A good workout isn’t only good for your body but, according to Harvard Medical research, it also boosts your memory and thinking skills directly and indirectly.
Apart from actually making us feel better and more in control of our physical frames scientists have found that exercise stimulates physiological changes such as reductions in insulin resistance and inflammation.
They say it also encourages the production of growth factors — chemicals that affect the growth of new blood vessels in the brain, and even the abundance, survival, and overall health of new brain cells.
It has also been found that exercise acts directly on the brain itself.
Several studies have suggested that the parts of the brain that control thinking and memory are larger in volume in people who exercise than in people who don’t.
“Even more exciting is the finding that engaging in a program of regular exercise of moderate intensity over six months or a year is associated with an increase in the volume of selected brain regions,” says Dr Scott McGinnis, an instructor in neurology at Harvard Medical School.
Exercise can also boost memory and thinking indirectly by improving mood and sleep, and by reducing stress and anxiety. Problems in these areas frequently cause or contribute to cognitive impairment.
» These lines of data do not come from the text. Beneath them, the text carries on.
/-- R298, R299: the usage and the key of an unwrapped plaintext for slot `k`; none where a check fails. -/
def unwrapCheck (s : State) (k : Nat) (p : List Byte) : Option (Nat × List Byte) :=
  let usage := beAt p 0 2
  let code := leAt p 2 1
  if leAt p 3 1 = slotOwner s k ∧ leAt p 4 4 = 0 ∧ usage < 512 ∧ code ≤ 1 ∧ p.length = (if code = 1 then 40 else 24) then
    some (usage, p.drop 8)
  else none

def unwrapKey (s : State) (kek : List Byte) (k : Nat) (bs : List Byte) : Option (Nat × List Byte) :=
  if bs.length = 32 ∨ bs.length = 48 then (Config.keyUnwrap kek bs).bind (unwrapCheck s k) else none

/-- A failed unwrap: KEY_EV and item 0x83. -/
def unwrapFailed (s : State) (k : Nat) : State := keyItem (raise s 0x90000 5) k 3 []

/-- R300: a commit with the KCV that its caller expects; whether it was accepted comes with the state. -/
def keyCommit (s : State) (k : Nat) (key expect : List Byte) : State × Bool :=
  if kcv key = expect then
    (keyItem (setUsagePend (setUsageCur (setKey s k { cur := some key, pend := none }) k (usagePend s k)) k 0) k 0 (kcv key), true)
  else
    (keyItem (raise (setUsagePend (setKey s k { keyAt s k with pend := none }) k 0) 0x90000 5) k 1 (kcv key), false)

def keyClear (s : State) (k : Nat) : State :=
  keyItem (keyErase s k) k 2 (match (keyAt s k).cur with
    | some key => kcv key
    | none => [])

/-! ### Jobs (R294 to R297) -/

def jbW (j : List Word) (k : Nat) : Word := j.getD k 0
def jbOp (j : List Word) : Nat := fld (jbW j 0) 3 0
def jbKey (j : List Word) : Nat := fld (jbW j 0) 13 4
def jbSlot2 (j : List Word) : Nat := fld (jbW j 0) 23 14
def jbComp (j : List Word) : Nat := fld (jbW j 0) 27 24
def jbRoot (j : List Word) : Bool := (jbOp j == 4 || jbOp j == 5) && (jbW j 0).getLsbD 28
def jbTag (j : List Word) : Nat := fld (jbW j 1) 15 0
def jbTagLen (j : List Word) : Nat := fld (jbW j 1) 20 16
def jbSrc (j : List Word) : Nat := (jbW j 2).toNat
def jbDst (j : List Word) : Nat := (jbW j 3).toNat
def jbLen (j : List Word) : Nat := fld (jbW j 4) 16 0
def jbAad (j : List Word) : Nat := fld (jbW j 5) 15 0
def jbIv (j : List Word) : Nat := (jbW j 6).toNat
def jbTagAdr (j : List Word) : Nat := (jbW j 7).toNat

/-- The job is of AES-GCM, of AES-CMAC. -/
def jbGcm (j : List Word) : Bool := decide (jbOp j < 2)
def jbCmac (j : List Word) : Bool := jbOp j == 2 || jbOp j == 3

/-- The statuses of R297. -/
def jsOk : Nat := 0
def jsAuthFail : Nat := 1
def jsPolicy : Nat := 2
def jsRange : Nat := 3
def jsAlarm : Nat := 4
def jsFault : Nat := 5
def jsNoKey : Nat := 6
def jsInvalid : Nat := 7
But is one exercise better than another in terms of brain health? We don’t know the answer to this question, because almost all of the research so far has looked at walking.
“But it’s likely that other forms of aerobic exercise that get your heart pumping might yield similar benefits,” Dr McGinnis says.
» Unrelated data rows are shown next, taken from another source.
-- ==== Sys2Proof/Machine/MirrorRx.lean ====
section
/-!
DEFINITION. Sys2Proof/Machine/MirrorRx.lean: what arrives for SG (chapter 6): the checks of R190, subscriptions, remote writes at
their target, beacons, TRDP telegrams and message data.
-/
namespace Sys2Proof.Machine

/-! ### Frames for SG (R23, R452, R454) -/

def sgBundle (f : SgFrame) : Bool := etherType f.bytes == 0x88B5

/-- Where the telegram header stands: after the UDP header. -/
def trdpPos (f : List Byte) : Nat := l4Pos f + 8

def trdpMsg (f : List Byte) : Nat := beAt f (trdpPos f + 6) 2

def sgPr (f : SgFrame) : Bool := !sgBundle f && isTrdp f.bytes && trdpMsg f.bytes == 0x5072
def sgPd (f : SgFrame) : Bool := !sgBundle f && isTrdp f.bytes && trdpMsg f.bytes != 0x5072
def sgMd (f : SgFrame) : Bool := !sgBundle f && isUdpTo f.bytes 17225

/-- The payload of an SGRX record, and the frame it carries. -/
def sgRecBytes (f : SgFrame) : List Byte :=
  [BitVec.ofNat 8 (bnat f.auth + 2 * bnat f.chk), BitVec.ofNat 8 f.port, BitVec.ofNat 8 f.tc, BitVec.ofNat 8 f.comp] ++ beBytes 2 f.vid ++ beBytes 10 f.stamp ++ f.bytes

def sgRecOf (l : List Byte) : SgFrame :=
  { bytes := l.drop 16, auth := leAt l 0 1 % 2 == 1, chk := leAt l 0 1 / 2 % 2 == 1, port := leAt l 1 1, vid := beAt l 4 2, tc := leAt l 2 1, stamp := beAt l 6 10
    comp := leAt l 3 1, id := none, take := true, copy := false }

/-! ### Discards (R190, R194) -/

/-- A discard counted at `off`: item 0x43 for the first of its cause in each window of 100 ms. -/
def mirDiscard (s : State) (off veh stream comId : Nat) (f : List Byte) : State :=
  let s := raise (incC s (0x1A2000 + off)) 0x1A2000 4
  let t := SMap.get (fun _ => 0) s.mir.discard off
  if t ≠ 0 ∧ ltNs s < t - 1 + 100000000 then s
  else
    evtItem { s with mir := { s.mir with discard := SMap.set (fun _ => 0) s.mir.discard off (ltNs s + 1) } } 0x1A2008 3 0x43 off
      ([BitVec.ofNat 8 veh, 0] ++ leBytes 2 stream ++ leBytes 4 comId ++ slice f 6 6)

/-- R169, R185: how an `n`-bit sequence number is judged: discarded, or accepted with or without a gap. -/
def trackJudge (n now seq : Nat) : Option Tracker → Option Bool
  | none => some false
  | some t =>
    if t.at_ + 1000000000 ≤ now then some false
    else if newer n seq t.seq then some (wrapDist n seq t.seq != 1)
    else none

/-! ### Bundles (R165 to R169) -/

structure Bundle where
  ver    : Nat
  kind   : Nat
  begin_ : Bool
  end_   : Bool
  veh    : Nat
  stream : Nat
  seq    : Nat
  topo   : Nat
  count  : Nat
  len    : Nat
  body   : List Byte
  whole  : Bool
  deriving DecidableEq, Repr

def bundleOf (f : List Byte) : Bundle :=
  let p := etPos f + 2
  let b := beAt f p 1
  let n := beAt f (p + 14) 2
  { ver := b / 16, kind := b % 16, begin_ := nbit (beAt f (p + 1) 1) 0, end_ := nbit (beAt f (p + 1) 1) 1, veh := beAt f (p + 2) 1 % 64
    stream := beAt f (p + 4) 2, seq := beAt f (p + 6) 2, topo := beAt f (p + 8) 4, count := beAt f (p + 12) 2, len := n
    body := slice f (p + 16) n, whole := decide (p + 16 + n ≤ f.length) }

/-- R496, row 10: a WITHDRAWN unit discards what arrives for SG as not ready. -/
def sgNotReady (s : State) (f : SgFrame) : State :=
  if sgBundle f then mirDiscard s 0x70 (bundleOf f.bytes).veh (bundleOf f.bytes).stream 0 f.bytes
  else mirDiscard s 0x70 0xFF 0 (beAt f.bytes (trdpPos f.bytes + 8) 4) f.bytes

/-- SG's next frame, of this kind, is handled by `op`: a STANDBY unit discards it, a WITHDRAWN one counts it too, an ACTIVE one
sends it as a record first. -/
def sgTake (s : State) (p : SgFrame → Bool) (op : State → SgFrame → State) : State :=
  let s := sgDrain s
  match (sgFront s).filter p with
  | none => s
  | some f =>
    let s := sgDrain (sgServe s f)
    if budMode s = 2 then s
    else if budMode s = 3 then sgNotReady s f
    else op (budInput s 3 (sgRecBytes f)) f

/-- R167: the frame of a FRAMES body. -/
def bodyFrame (b : List Byte) : CanFrame :=
  let i := beAt b 0 4
  let fl := beAt b 4 1
  { fmt := canFmtOf (i / 2 ^ 30), ide := nbit i 29, ident := BitVec.ofNat 29 i, rtr := false, brs := nbit fl 0, esi := nbit fl 1
    hdr := { sdt := b.getD 8 0, vcid := b.getD 9 0, sec := nbit fl 2, af := BitVec.ofNat 32 (beAt b 12 4) }
    data := slice b 16 (beAt b 6 2) }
Tai Chi enhances brain functions
A study published in the Journal of the American Geriatrics Society found that tai chi showed the potential to enhance cognitive function in older adults, especially in the realm of executive function, which manages cognitive processes such as planning, working memory, attention, problem solving, and verbal reasoning.
This may be because tai chi, a martial art that involves slow, focused movements, requires learning and memorizing new skills and movement patterns.
Dr McGinnis recommends establishing exercise as a habit, almost like taking a prescription medication.
And since several studies have shown that it takes about six months to start reaping the cognitive benefits of exercise, he says you should be patient as you look for the first results — and to then continue exercising for life.
Aim for a goal of exercising at a moderate intensity — such as brisk walking — for 150 minutes per week. Start with a few minutes a day, and increase the amount by five or 10 minutes every week until you reach your goal.